Literature DB >> 18978020

SMART 6: recent updates and new developments.

Ivica Letunic¹, Tobias Doerks, Peer Bork.

Abstract

Simple modular architecture research tool (SMART) is an online tool (http://smart.embl.de/) for the identification and annotation of protein domains. It provides a user-friendly platform for the exploration and comparative study of domain architectures in both proteins and genes. The current release of SMART contains manually curated models for 784 protein domains. Recent developments were focused on further data integration and improving user friendliness. The underlying protein database based on completely sequenced genomes was greatly expanded and now includes 630 species, compared to 191 in the previous release. As an initial step towards integrating information on biological pathways into SMART, our domain annotations were extended with data on metabolic pathways and links to several pathways resources. The interaction network view was completely redesigned and is now available for more than 2 million proteins. In addition to the standard web access to the database, users can now query SMART using distributed annotation system (DAS) or through a simple object access protocol (SOAP) based web service.

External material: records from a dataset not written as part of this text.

/-! ### Core.setDma -/

@[simp] theorem setDma_clk (k : Nat) (x : DmaCh) : (s.setDma k x).clk = s.clk := rfl
@[simp] theorem setDma_ftAcc (k : Nat) (x : DmaCh) : (s.setDma k x).ftAcc = s.ftAcc := rfl
@[simp] theorem setDma_mode (k : Nat) (x : DmaCh) : (s.setDma k x).mode = s.mode := rfl
@[simp] theorem setDma_phase (k : Nat) (x : DmaCh) : (s.setDma k x).phase = s.phase := rfl
@[simp] theorem setDma_configReached (k : Nat) (x : DmaCh) : (s.setDma k x).configReached = s.configReached := rfl
@[simp] theorem setDma_objs (k : Nat) (x : DmaCh) : (s.setDma k x).objs = s.objs := rfl
@[simp] theorem setDma_comp (k : Nat) (x : DmaCh) : (s.setDma k x).comp = s.comp := rfl
@[simp] theorem setDma_dirty (k : Nat) (x : DmaCh) : (s.setDma k x).dirty = s.dirty := rfl
@[simp] theorem setDma_dirtySince (k : Nat) (x : DmaCh) : (s.setDma k x).dirtySince = s.dirtySince := rfl
@[simp] theorem setDma_journal (k : Nat) (x : DmaCh) : (s.setDma k x).journal = s.journal := rfl
@[simp] theorem setDma_journalFailing (k : Nat) (x : DmaCh) : (s.setDma k x).journalFailing = s.journalFailing := rfl
@[simp] theorem setDma_src (k : Nat) (x : DmaCh) : (s.setDma k x).src = s.src := rfl
@[simp] theorem setDma_log (k : Nat) (x : DmaCh) : (s.setDma k x).log = s.log := rfl
@[simp] theorem setDma_logRet (k : Nat) (x : DmaCh) : (s.setDma k x).logRet = s.logRet := rfl
@[simp] theorem setDma_alsoRaise (k : Nat) (x : DmaCh) : (s.setDma k x).alsoRaise = s.alsoRaise := rfl
@[simp] theorem setDma_safeSince (k : Nat) (x : DmaCh) : (s.setDma k x).safeSince = s.safeSince := rfl
@[simp] theorem setDma_wdogExpired (k : Nat) (x : DmaCh) : (s.setDma k x).wdogExpired = s.wdogExpired := rfl
@[simp] theorem setDma_sess (k : Nat) (x : DmaCh) : (s.setDma k x).sess = s.sess := rfl
@[simp] theorem setDma_txnId (k : Nat) (x : DmaCh) : (s.setDma k x).txnId = s.txnId := rfl
@[simp] theorem setDma_noSess (k : Nat) (x : DmaCh) : (s.setDma k x).noSess = s.noSess := rfl
@[simp] theorem setDma_stop (k : Nat) (x : DmaCh) : (s.setDma k x).stop = s.stop := rfl
@[simp] theorem setDma_out (k : Nat) (x : DmaCh) : (s.setDma k x).out = s.out := rfl
@[simp] theorem setDma_lastStatus (k : Nat) (x : DmaCh) : (s.setDma k x).lastStatus = s.lastStatus := rfl
@[simp] theorem setDma_timers (k : Nat) (x : DmaCh) : (s.setDma k x).timers = s.timers := rfl
@[simp] theorem setDma_freeCount (k : Nat) (x : DmaCh) : (s.setDma k x).freeCount = s.freeCount := rfl
@[simp] theorem setDma_chans (k : Nat) (x : DmaCh) : (s.setDma k x).chans = s.chans := rfl
@[simp] theorem setDma_tacks (k : Nat) (x : DmaCh) : (s.setDma k x).tacks = s.tacks := rfl
@[simp] theorem setDma_pred (k : Nat) (x : DmaCh) : (s.setDma k x).pred = s.pred := rfl
@[simp] theorem setDma_ports (k : Nat) (x : DmaCh) : (s.setDma k x).ports = s.ports := rfl
@[simp] theorem setDma_pages (k : Nat) (x : DmaCh) : (s.setDma k x).pages = s.pages := rfl
@[simp] theorem setDma_job (k : Nat) (x : DmaCh) : (s.setDma k x).job = s.job := rfl
@[simp] theorem setDma_staged (k : Nat) (x : DmaCh) : (s.setDma k x).staged = s.staged := rfl
@[simp] theorem setDma_decided (k : Nat) (x : DmaCh) : (s.setDma k x).decided = s.decided := rfl
@[simp] theorem setDma_hold (k : Nat) (x : DmaCh) : (s.setDma k x).hold = s.hold := rfl
@[simp] theorem setDma_spit (k : Nat) (x : DmaCh) : (s.setDma k x).spit = s.spit := rfl
@[simp] theorem setDma_colTop (k : Nat) (x : DmaCh) : (s.setDma k x).colTop = s.colTop := rfl
@[simp] theorem setDma_bobCycles (k : Nat) (x : DmaCh) : (s.setDma k x).bobCycles = s.bobCycles := rfl
@[simp] theorem setDma_lanes (k : Nat) (x : DmaCh) : (s.setDma k x).lanes = s.lanes := rfl
@[simp] theorem setDma_comet (k : Nat) (x : DmaCh) : (s.setDma k x).comet = s.comet := rfl
@[simp] theorem setDma_headStep (k : Nat) (x : DmaCh) : (s.setDma k x).headStep = s.headStep := rfl
@[simp] theorem setDma_fseq (k : Nat) (x : DmaCh) : (s.setDma k x).fseq = s.fseq := rfl
@[simp] theorem setDma_ringTx (k : Nat) (x : DmaCh) : (s.setDma k x).ringTx = s.ringTx := rfl
@[simp] theorem setDma_stage (k : Nat) (x : DmaCh) : (s.setDma k x).stage = s.stage := rfl
@[simp] theorem setDma_thimJ (k : Nat) (x : DmaCh) : (s.setDma k x).thimJ = s.thimJ := rfl
@[simp] theorem setDma_orphanAge (k : Nat) (x : DmaCh) : (s.setDma k x).orphanAge = s.orphanAge := rfl
@[simp] theorem setDma_measPending (k : Nat) (x : DmaCh) : (s.setDma k x).measPending = s.measPending := rfl
@[simp] theorem setDma_jsPending (k : Nat) (x : DmaCh) : (s.setDma k x).jsPending = s.jsPending := rfl
@[simp] theorem setDma_jsRunning (k : Nat) (x : DmaCh) : (s.setDma k x).jsRunning = s.jsRunning := rfl
@[simp] theorem setDma_jsStart (k : Nat) (x : DmaCh) : (s.setDma k x).jsStart = s.jsStart := rfl
@[simp] theorem setDma_afe (k : Nat) (x : DmaCh) : (s.setDma k x).afe = s.afe := rfl
@[simp] theorem setDma_afeRef (k : Nat) (x : DmaCh) : (s.setDma k x).afeRef = s.afeRef := rfl
@[simp] theorem setDma_meas (k : Nat) (x : DmaCh) : (s.setDma k x).meas = s.meas := rfl
@[simp] theorem setDma_prevTemp (k : Nat) (x : DmaCh) : (s.setDma k x).prevTemp = s.prevTemp := rfl
@[simp] theorem setDma_hsRuns (k : Nat) (x : DmaCh) : (s.setDma k x).hsRuns = s.hsRuns := rfl
@[simp] theorem setDma_slotKeys (k : Nat) (x : DmaCh) : (s.setDma k x).slotKeys = s.slotKeys := rfl
@[simp] theorem setDma_roleKeys (k : Nat) (x : DmaCh) : (s.setDma k x).roleKeys = s.roleKeys := rfl
@[simp] theorem setDma_sweepDead (k : Nat) (x : DmaCh) : (s.setDma k x).sweepDead = s.sweepDead := rfl
@[simp] theorem setDma_sweepOk (k : Nat) (x : DmaCh) : (s.setDma k x).sweepOk = s.sweepOk := rfl
@[simp] theorem setDma_ringSweep (k : Nat) (x : DmaCh) : (s.setDma k x).ringSweep = s.ringSweep := rfl
@[simp] theorem setDma_ringSweepLast (k : Nat) (x : DmaCh) : (s.setDma k x).ringSweepLast = s.ringSweepLast := rfl
@[simp] theorem setDma_doneTop (k : Nat) (x : DmaCh) : (s.setDma k x).doneTop = s.doneTop := rfl
@[simp] theorem setDma_decs (k : Nat) (x : DmaCh) : (s.setDma k x).decs = s.decs := rfl
@[simp] theorem setDma_stream (k : Nat) (x : DmaCh) : (s.setDma k x).stream = s.stream := rfl
@[simp] theorem setDma_measDue (k : Nat) (x : DmaCh) : (s.setDma k x).measDue = s.measDue := rfl
@[simp] theorem setDma_dma (k : Nat) (x : DmaCh) : (s.setDma k x).dma = Tab.set s.dma k x := rfl
@[simp] theorem setDma_dmaLast (k : Nat) (x : DmaCh) : (s.setDma k x).dmaLast = s.dmaLast := rfl
@[simp] theorem setDma_dmaTop (k : Nat) (x : DmaCh) : (s.setDma k x).dmaTop = s.dmaTop := rfl
@[simp] theorem setDma_badWords (k : Nat) (x : DmaCh) : (s.setDma k x).badWords = s.badWords := rfl
@[simp] theorem setDma_handing (k : Nat) (x : DmaCh) : (s.setDma k x).handing = s.handing := rfl
@[simp] theorem setDma_dramEcc (k : Nat) (x : DmaCh) : (s.setDma k x).dramEcc = s.dramEcc := rfl
@[simp] theorem setDma_basteNext (k : Nat) (x : DmaCh) : (s.setDma k x).basteNext = s.basteNext := rfl
@[simp] theorem setDma_basteTries (k : Nat) (x : DmaCh) : (s.setDma k x).basteTries = s.basteTries := rfl
@[simp] theorem setDma_basteAt (k : Nat) (x : DmaCh) : (s.setDma k x).basteAt = s.basteAt := rfl
@[simp] theorem setDma_basteDone (k : Nat) (x : DmaCh) : (s.setDma k x).basteDone = s.basteDone := rfl
@[simp] theorem setDma_mot (k : Nat) (x : DmaCh) : (s.setDma k x).mot = s.mot := rfl
@[simp] theorem setDma_ring (k : Nat) (x : DmaCh) : (s.setDma k x).ring = s.ring := rfl
@[simp] theorem setDma_ptp (k : Nat) (x : DmaCh) : (s.setDma k x).ptp = s.ptp := rfl
@[simp] theorem setDma_pair (k : Nat) (x : DmaCh) : (s.setDma k x).pair = s.pair := rfl
@[simp] theorem setDma_netUsed (k : Nat) (x : DmaCh) : (s.setDma k x).netUsed = s.netUsed := rfl
@[simp] theorem setDma_hwAt (k : Nat) (x : DmaCh) : (s.setDma k x).hwAt = s.hwAt := rfl
@[simp] theorem setDma_bumps (k : Nat) (x : DmaCh) : (s.setDma k x).bumps = s.bumps := rfl
@[simp] theorem setDma_bumpAt (k : Nat) (x : DmaCh) : (s.setDma k x).bumpAt = s.bumpAt := rfl
@[simp] theorem setDma_rawRegs (k : Nat) (x : DmaCh) : (s.setDma k x).rawRegs = s.rawRegs := rfl
@[simp] theorem setDma_bist (k : Nat) (x : DmaCh) : (s.setDma k x).bist = s.bist := rfl
@[simp] theorem setDma_wantReady (k : Nat) (x : DmaCh) : (s.setDma k x).wantReady = s.wantReady := rfl
@[simp] theorem setDma_stopCap (k : Nat) (x : DmaCh) : (s.setDma k x).stopCap = s.stopCap := rfl
@[simp] theorem setDma_headSources (k : Nat) (x : DmaCh) : (s.setDma k x).headSources = s.headSources := rfl
@[simp] theorem setDma_railWait (k : Nat) (x : DmaCh) : (s.setDma k x).railWait = s.railWait := rfl
@[simp] theorem setDma_causes (k : Nat) (x : DmaCh) : (s.setDma k x).causes = s.causes := rfl
@[simp] theorem setDma_resetLow (k : Nat) (x : DmaCh) : (s.setDma k x).resetLow = s.resetLow := rfl
@[simp] theorem setDma_fromRetain (k : Nat) (x : DmaCh) : (s.setDma k x).fromRetain = s.fromRetain := rfl
@[simp] theorem setDma_islandsDown (k : Nat) (x : DmaCh) : (s.setDma k x).islandsDown = s.islandsDown := rfl
@[simp] theorem setDma_driftRaised (k : Nat) (x : DmaCh) : (s.setDma k x).driftRaised = s.driftRaised := rfl
@[simp] theorem setDma_bistWasCut (k : Nat) (x : DmaCh) : (s.setDma k x).bistWasCut = s.bistWasCut := rfl
@[simp] theorem setDma_testEn (k : Nat) (x : DmaCh) : (s.setDma k x).testEn = s.testEn := rfl
@[simp] theorem setDma_tapIr (k : Nat) (x : DmaCh) : (s.setDma k x).tapIr = s.tapIr := rfl
@[simp] theorem setDma_tapBoundary (k : Nat) (x : DmaCh) : (s.setDma k x).tapBoundary = s.tapBoundary := rfl
@[simp] theorem setDma_strapPorts (k : Nat) (x : DmaCh) : (s.setDma k x).strapPorts = s.strapPorts := rfl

Entities: Chemical Disease Gene Species

Mesh：

Year: 2008 PMID： 18978020 PMCID： PMC2686533 DOI： 10.1093/nar/gkn808

Source DB: PubMed Journal: Nucleic Acids Res ISSN： 0305-1048 Impact factor: 16.971

INTRODUCTION

Protein domain databases remain important annotation and research tools. Simple modular architecture research tool (SMART) is one of the earliest and was originally focused on mobile domains (1). It contains manually curated hidden Markov models for many domains, accessible via a web interface, but the data can also be downloaded. SMART still remains popular and is heavily used by the general scientific community. Here we summarize the major changes and new features that have been introduced since our last report (2).

EXPANDED DOMAIN COVERAGE

Although SMART was not intended to be exhaustive, it continues to expand its domain coverage. The current release introduces 120 new domains, with around 10% being unique to SMART, bringing the total number close to 800. Even though the rate of discovery of novel domains is falling (3,4), annotation of domains is far from being finished as many existing and known domain families have suboptimal definitions due to automatic or semiautomatic methods which are most often used to create them. Reaching a high quality of the underlying alignments requires expertise and a great amount of manual work for proper functional annotation. This is illustrated by the creation of new sequence profiles for a number of characteristic domains for a subfamily of polyketide biosynthesis proteins (PKS I). This protein family synthesizes a highly diverse group of secondary metabolites that cover many biological functions and have considerable medical relevance (5). PKS I multidomain proteins contain several predominantly enzymatic domains, used for example in the synthesis of antibiotics through different repetitive steps. PKS1 usually contain at least an acyltransferase (PKS_AT) domain, a ketoacylsynthase domain (PKS_KS) and an acyl carrier protein (PKS_PP) domain. Additionally ketoreductase (PKS_KR), dehydratase (PKS_DH), enoylreductase (PKS_ER), methyltransferase (PKS_MT) and thioesterase (PKS_TE) domains can be found. As PKS1 are homologous to several enzymes in fatty acid biosynthesis, current profiles are not able to distinguish between the two functionalities. Our new, hand-adjusted multiple sequence alignments and derived hidden Markov models allow, with manually established cut-offs, to selectively identify PKS1 above the background of many related enzymes such as fatty acid synthases. The selection of cut-offs for individual domains was based on a sophisticated tree-building procedure (6).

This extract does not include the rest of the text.